**Problem to solve**
Exactly reproduce the lines from the top of the entries below through the line containing "def State.serveTx (s", with both ends included.

# # # # # # #

/-- The cell's transmission is refused: a frame refused in 64 consecutive cells ends (R385, R448). -/
def State.txRefused (s : State) : State :=
  let f? := s.selected s.macx.serving
  let s := (s.modMacx fun x => { x with serving := .nothing, lbtOk := false }).setRad .idle
  match f? with
  | none => s
  | some f =>
    let g : TxFrame := { f with refused := f.refused + 1 }
    let s := s.modMacx fun x => { x with queue := x.queue.map fun q => if q = f then g else q }
    if 64 ≤ g.refused then s.endFrame g 6 else s

/-- The refusal of a transmission of this service on this channel, under conditions 1 to 3 of R384. -/
def State.txCheck (s : State) : Option Refuse := s.dwellCheck s.macx.chan (s.rad.onTime (s.servingLen s.macx.serving))

/-- A transmission is to be made in the slot: with LBT its listen begins with dwell checks 1 to 3, at the threshold that
stands (R384, R387 to R389). -/
def State.serveTx (s : State) (v : Serving) (chan : Nat) : State :=
  let s := s.modMacx fun x => { x with serving := v, chan := chan, listens := s.rad.lbt, lbtOk := false, active := true }
  if s.rad.lbt then
    match s.txCheck with
    | some r => (s.refuse r).txRefused
    | none =>
      if s.listenFree then (s.modRad fun r => { r with lisThr := r.lbtThr }).setRad .listen
      else (s.refuse .lbtBusy).txRefused
  else s.setRad .idle

def State.serveRx (s : State) (v : Serving) (chan : Nat) : State :=
  (s.modMacx fun x => { x with serving := v, chan := chan, active := true }).setRad .receive

def State.serveNone (s : State) : State := (s.modMacx fun x => { x with serving := .nothing }).setRad .idle

/-- A DATA cell of link `l` on channel `chan` (R399, R413, R418). -/
def State.serveData (s : State) (l : Fin 16) (tx long : Bool) (chan : Nat) : State :=
  let x := s.link l
  if !tx then s.serveRx (.rxData l) chan
  else if (x.parent && !s.childMay) || (s.mac.mode == 1 && s.mac.saddr == 0) then s.serveNone
  else if x.parent && decide (s.mac.kaint ≤ x.quiet) then s.serveTx (.keepAlive l) chan
  else if (s.selected (.txData l long)).isSome then s.serveTx (.txData l long) chan
  else s.serveNone

/-- The joiner's use of its parent's JOIN cell (R413, R423). -/
def State.serveJoiner (s : State) (sfn chan : Nat) : State :=
  if sfn % 2 = 1 then s.serveRx .rxJoin chan
  else if (s.selected (.txJoin false)).isNone then s.serveNone
  else
    let (s, b) := match s.macx.backoff with
      | some b => (s, b)
      | none =>
        ({ s with fresh := s.fresh + 1 }, if s.sec.entok then (Config.entropy s.fresh).toNat % 2 ^ s.macx.be else 0)
    if b ≠ 0 then (s.modMacx fun x => { x with backoff := some (b - 1) }).serveNone
    else
      let s := s.modMacx fun x => { x with backoff := some 0 }
      if s.childMay then s.serveTx (.txJoin false) chan else s.serveNone

/-- The second slot of a LONG cell that is being served (R399, R401). -/
def State.goesOn (s : State) : State :=
  s.modMacx fun x => { x with active := x.serving != .nothing || x.attempt.isSome || x.ack.isSome }
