-- ==== Sys2Proof/Machine/MacFrames.lean ====
section
/-!
DEFINITION. A received frame through the checks of R455, acknowledgements, timeouts, and the superframe boundary (13, 14).
-/

namespace Sys2Proof.Machine

/-! ## Fields of a received PSDU -/

def oct (p : List Nat) (i : Nat) : Nat := p.getD i 0
def oct16 (p : List Nat) (i : Nat) : Nat := oct p i + 256 * oct p (i + 1)
/-- `n` octets from `i`, little-endian. -/
def octLE (p : List Nat) (i n : Nat) : Nat := ofLE ((p.drop i).take n)

def fcType (p : List Nat) : Nat := oct16 p 0 % 8
def fcSec (p : List Nat) : Bool := (oct16 p 0).testBit 3
def fcCnt (p : List Nat) : Nat := oct16 p 0 / 16 % 16
def fcDown (p : List Nat) : Bool := (oct16 p 0).testBit 8

/-- The type carries security (R430). -/
def secType (t : Nat) : Bool := t != 1 && t != 5

/-- The length matches the layout (R431 to R439); MIC octets by SECLVL. -/
def lenOk (t n lvl : Nat) : Bool :=
  let m := micLen lvl
  match t with
  | 1 => n == 12
  | 2 => n == 48
  | 5 => decide (17 ≤ n) && decide (n ≤ 249)
  | 3 => n == 16 + m
  | 4 => n == 30 + m
  | 6 => n == 17 + m
  | _ => decide (23 + m ≤ n)

/-- The reserved bits of the layout are 0, and SECLVL is one that exists (R429, R431, R437). -/
def layoutOk (t : Nat) (p : List Nat) : Bool :=
  let fc := oct16 p 0
  let addr (i : Nat) : Bool := oct16 p i < 1024
  fc / 2 ^ 13 == 1 && fc / 2 ^ 10 % 8 == 0 && (t == 1 || !fc.testBit 9) && (t == 5 || !fc.testBit 8) &&
    ((t != 2 && t != 5) || fcCnt p == 0) &&
    (match t with
     | 1 => addr 3 && addr 5
     | 2 => addr 4 && oct p 14 == 1
     | 5 => addr 3
     | _ => addr 3 && addr 5 && oct p 7 / 32 == 0 && decide (oct p 7 / 8 % 4 < 2) &&
         decide (micLen (oct p 7 % 8) ≠ 0))

/-- R430: the node discards what does not match. -/
def frameOk (p : List Nat) : Bool :=
  let t := fcType p
  t != 7 && fcSec p == secType t && lenOk t p.length (if secType t then oct p 7 % 8 else 0) && layoutOk t p

/-! ## Replay windows (R456, R474) -/

inductive Fresh where
  | new | repeated | stale
  deriving DecidableEq, Repr

/-- A counter against a window. -/
def winCheck (h w f : Word) : Fresh :=
  if h.toNat < f.toNat then .new
  else if h.toNat - f.toNat < 32 then (if bit w (h.toNat - f.toNat) then .repeated else .new)
  else .stale

/-- The window after an accepted counter: highest, map. -/
def winTake (h w f : Word) : Word × Word :=
  if h.toNat < f.toNat then
    (f, if f.toNat - h.toNat < 32 then (w <<< (f.toNat - h.toNat)) ||| 1 else 1)
  else (h, w ||| place 1 (h.toNat - f.toNat))

/-- A frame of key class `cls`, authentic under generation `gen`, against the neighbour's window (R456, R474). -/
def Neigh.fresh (x : Neigh) (cls : Nat) (gen : BitVec 16) (f : Word) : Fresh :=
  if cls = 1 then winCheck x.lhigh x.lwin f
  else if x.ngen.toNat < gen.toNat then winCheck 0 0 f
  else if gen.toNat < x.ngen.toNat then .stale
  else winCheck x.nhigh x.nwin f

/-- The window takes an accepted frame. -/
def Neigh.accept (x : Neigh) (cls : Nat) (gen : BitVec 16) (f : Word) : Neigh :=
  if cls = 1 then
    let r := winTake x.lhigh x.lwin f
    { x with lhigh := r.1, lwin := r.2 }
  else
    let r := if x.ngen.toNat < gen.toNat then winTake 0 0 f else winTake x.nhigh x.nwin f
    { x with nhigh := r.1, nwin := r.2, ngen := gen }

/-- A higher generation clears the window before the check (R474). -/
def Neigh.newGen (x : Neigh) (cls : Nat) (gen : BitVec 16) : Neigh :=
  if cls ≠ 1 ∧ x.ngen.toNat < gen.toNat then { x with nhigh := 0, nwin := 0, ngen := gen } else x

/-! ## Reports -/

def State.micFail (s : State) : State :=
  (s.modSec fun c => { c with miccnt := BitVec.ofNat 8 (incSat 255 c.miccnt.toNat) }).event 3

def State.staleFrame (s : State) : State :=
  (s.modSec fun c => { c with stalecnt := BitVec.ofNat 8 (incSat 255 c.stalecnt.toNat) }).event 3

/-! ## Authentication (R473) -/

/-- Class 0 is tried with the NETTX slot, then with the other network slot: the slot and what it opens. -/
def State.openNet (s : State) (f : Fin 16 → Option (List Nat)) : Option (Fin 16 × List Nat) :=
  let try_ (k : Fin 16) : Option (Fin 16 × List Nat) :=
    if (s.slot k).valid then (f k).map fun b => (k, b) else none
  match try_ s.sec.netSlot with
  | some r => some r
  | none => try_ s.sec.otherNet

/-! ## Delivery (R454, R458) -/

/-- The MAC is offered the RX slot at its pointer. -/
def State.rxOffered (s : State) : State × Bool :=
  let (s, v) := s.dmaRead (rxSlotAt s.macx.rxPtr) 4
  (s, bit (BitVec.ofNat 32 v) 31)

/-- A frame is written to the RX slot at the pointer, which advances; RADIO sets (R454). -/
def State.deliver (s : State) (dup : Bool) (type src seq : Nat) (rssi : BitVec 8) (n : BitVec 5) (stamp : Word)
    (hops : Nat) (payload : List Nat) : State :=
  let a := rxSlotAt s.macx.rxPtr
  let s := s.dmaWrite (a + 16) payload
  let s := s.descWrite (a + 4) (place (seq % 65536) 16 ||| place rssi.toNat 8 ||| place n.toNat 0)
  let s := s.descWrite (a + 8) stamp
  let s := s.descWrite (a + 12) (place (hops % 256) 0)
  let s := s.descWrite a (placeB dup 30 ||| place (type % 8) 27 ||| place (payload.length % 256) 16 ||| place (src % 1024) 0)
  (s.modMacx fun x => { x with rxPtr := x.rxPtr + 1 }).event 2

/-- The duplicate filter (R458): hit, and the filter with the pair inserted on a miss. -/
def State.dupCheck (s : State) (src seq : Nat) (stamp : Word) : State × Bool :=
  let a : BitVec 10 := BitVec.ofNat 10 src
  let q : BitVec 16 := BitVec.ofNat 16 seq
  if s.mac.dups.toList.any fun d => d.valid && d.src == a && d.seq == q then (s, true)
  else
    let p := s.macx.dupPos
    let e : DupEntry := { valid := true, src := a, seq := q, stamp := stamp }
    let s := s.modMac fun m => { m with dups := m.dups.set p e }
    (s.modMacx fun x => { x with dupPos := p + 1 }, false)

/-! ## Route errors (R445) -/

/-- A route error about a dropped frame. -/
def State.routeError (s : State) (dst src seq reason : Nat) (stamp : Word) : State :=
  if s.macx.routeErr then s
  else
    let payload := le16 dst ++ le16 src ++ le16 seq ++ [reason]
    if s.mac.mode = 2 then
      let s := s.modMacx fun x => { x with routeErr := true }
      let (s, ok) := s.rxOffered
      if ok then s.deliver false 4 s.mac.saddr.toNat 0 0x80 0 stamp 16 payload else s
    else
      match s.route 0 none with
      | .error _ => s
      | .ok l =>
        if s.queueFull then s
        else
          let s := s.modMacx fun x => { x with routeErr := true }
          let stampFree := Config.freeWord s.fresh
          let s := { s with fresh := s.fresh + 1 }
          s.enqueue
            { id := 0, type := 4, slot := none, link := l, dst := 0, src := s.mac.saddr, seq := 0, hops := 16,
              payload := payload.map (BitVec.ofNat 8), eui := 0, down := false, retry := 8, tries := 0, refused := 0,
              lseq := none, fcnt := none, stamp := stampFree }

/-- The reason for a frame without a next hop (R445). -/
def State.dropReason (s : State) (dst : Nat) (a : Option (Fin 16)) : Nat :=
  let sh := 10 - s.mac.block
  if a.isSome && a == s.mac.parentLink && s.mac.mode == 1 && decide (dst / 2 ^ sh ≠ s.mac.saddr.toNat / 2 ^ sh) then 2 else 1

/-! ## Acknowledgements (R404, R435) -/

/-- An acknowledgement is to be sent. -/
def State.ackFor (s : State) (lseq ldst : Nat) (rssi : Int) (cnt : Nat) (again : Bool) : State :=
  let a : AckDue :=
    { lseq := BitVec.ofNat 8 lseq, ldst := BitVec.ofNat 10 ldst, rssi := BitVec.ofInt 8 rssi, cnt := BitVec.ofNat 4 cnt,
      again := again, chan := s.macx.chan }
  s.modMacx fun x => { x with ack := some a }

/-- The acknowledgement keys up, or is refused (R384, R385, R388). -/
def State.ackSend (s : State) (a : AckDue) : State :=
  let s := s.modMacx fun x => { x with ack := none }
  if !s.mayKey then s.setRad .idle
  else match s.dwellCheck a.chan (s.rad.onTime 12) with
    | some r => (s.refuse r).setRad .idle
    | none =>
      let psdu := withFcs (fcOf 1 a.cnt.toNat false (if a.again then 0x200 else 0) ++ [a.lseq.toNat] ++ le16 a.ldst.toNat ++
        le16 s.mac.saddr.toNat ++ [a.rssi.toNat])
      ((s.onAir a.chan psdu).event 2).setRad .idle

/-- The counter bits of a frame from the parent correct the child's counter (R411). -/
def State.counterCheck (s : State) (l : Fin 16) (cnt : Nat) : State :=
  if (s.link l).parent then
    let d := (cnt + 16 - s.macx.occ.toNat % 16) % 16
    if d = 0 then s
    else
      let k : BitVec 16 := if d < 8 then BitVec.ofNat 16 d else BitVec.ofNat 16 (65520 + d)
      let s := s.modLink l fun x => { x with counter := x.counter + k }
      let s := s.modMacx fun x => { x with occ := x.occ + k }
      s.modMac fun m => { m with desync := true }
  else s

/-- The reception of the slot is over. -/
def State.rxOver (s : State) : State := (s.modMacx fun x => { x with serving := .nothing }).setRad .idle

/-! ## Beacons (R358, R421, R437) -/

/-- Superframes have begun to run: slots count from this one. -/
def State.runsFrom (s : State) (before : Bool) : State :=
  if !before && s.macRuns then (s.modMacx fun x => { x with slotAsn := s.asn, active := true }).setRad .idle else s

/-- A beacon of the current parent as tempo's candidate (R358, R416). -/
def State.beaconTime (s : State) (l : Fin 16) (p : List Nat) (stamp : BitVec 64) : State :=
  let q : Word := BitVec.ofNat 32 (octLE p 32 4)
  if s.tmp.src = 0 ∧ bit q 31 then
    let ran := s.macRuns
    let (t, ok) := s.tmp.candidate (BitVec.ofNat 64 (octLE p 19 8)) stamp (min 15 (fld q 24 4 + 1)) (bit q 30) (16 * fld q 0 12)
    let s := s.modTmp fun _ => t
    let s := if ok then
        let s := s.modMacx fun x => { x with candAt := stamp.toNat }
        if (s.link l).state = .resync then s.modLink l fun x => { x with state := .active, miss := 0 } else s
      else s
    s.runsFrom ran
  else s

/-- An authentic beacon updates its sender's entry (R421). -/
def State.beaconNeigh (s : State) (n : BitVec 5) (p : List Nat) : State :=
  let q : Word := BitVec.ofNat 32 (octLE p 32 4)
  s.modNeigh n fun x => { x with
    eui := BitVec.ofNat 64 (octLE p 6 8), saddr := BitVec.ofNat 10 (oct16 p 4), depth := BitVec.ofNat 4 (fld q 24 4),
    bcn := true, cells := BitVec.ofNat 19 (octLE p 36 4 / 2 ^ 13), netid := BitVec.ofNat 16 (oct16 p 2) }

/-- The sender's neighbour entry, or a new one (R421, R428). -/
def State.senderEntry (s : State) (n? : Option (BitVec 5)) (f : Neigh → Neigh) : State × Option (BitVec 5) :=
  match n? with
  | some n => (s, some n)
  | none => s.newNeigh f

# # # # # # #

**Written answer**
/-- The cell's transmission is refused: a frame refused in 64 consecutive cells ends (R385, R448). -/
def State.txRefused (s : State) : State :=
  let f? := s.selected s.macx.serving
  let s := (s.modMacx fun x => { x with serving := .nothing, lbtOk := false }).setRad .idle
  match f? with
  | none => s
  | some f =>
    let g : TxFrame := { f with refused := f.refused + 1 }
    let s := s.modMacx fun x => { x with queue := x.queue.map fun q => if q = f then g else q }
    if 64 ≤ g.refused then s.endFrame g 6 else s

/-- The refusal of a transmission of this service on this channel, under conditions 1 to 3 of R384. -/
def State.txCheck (s : State) : Option Refuse := s.dwellCheck s.macx.chan (s.rad.onTime (s.servingLen s.macx.serving))

/-- A transmission is to be made in the slot: with LBT its listen begins with dwell checks 1 to 3, at the threshold that
stands (R384, R387 to R389). -/
def State.serveTx (s : State) (v : Serving) (chan : Nat) : State :=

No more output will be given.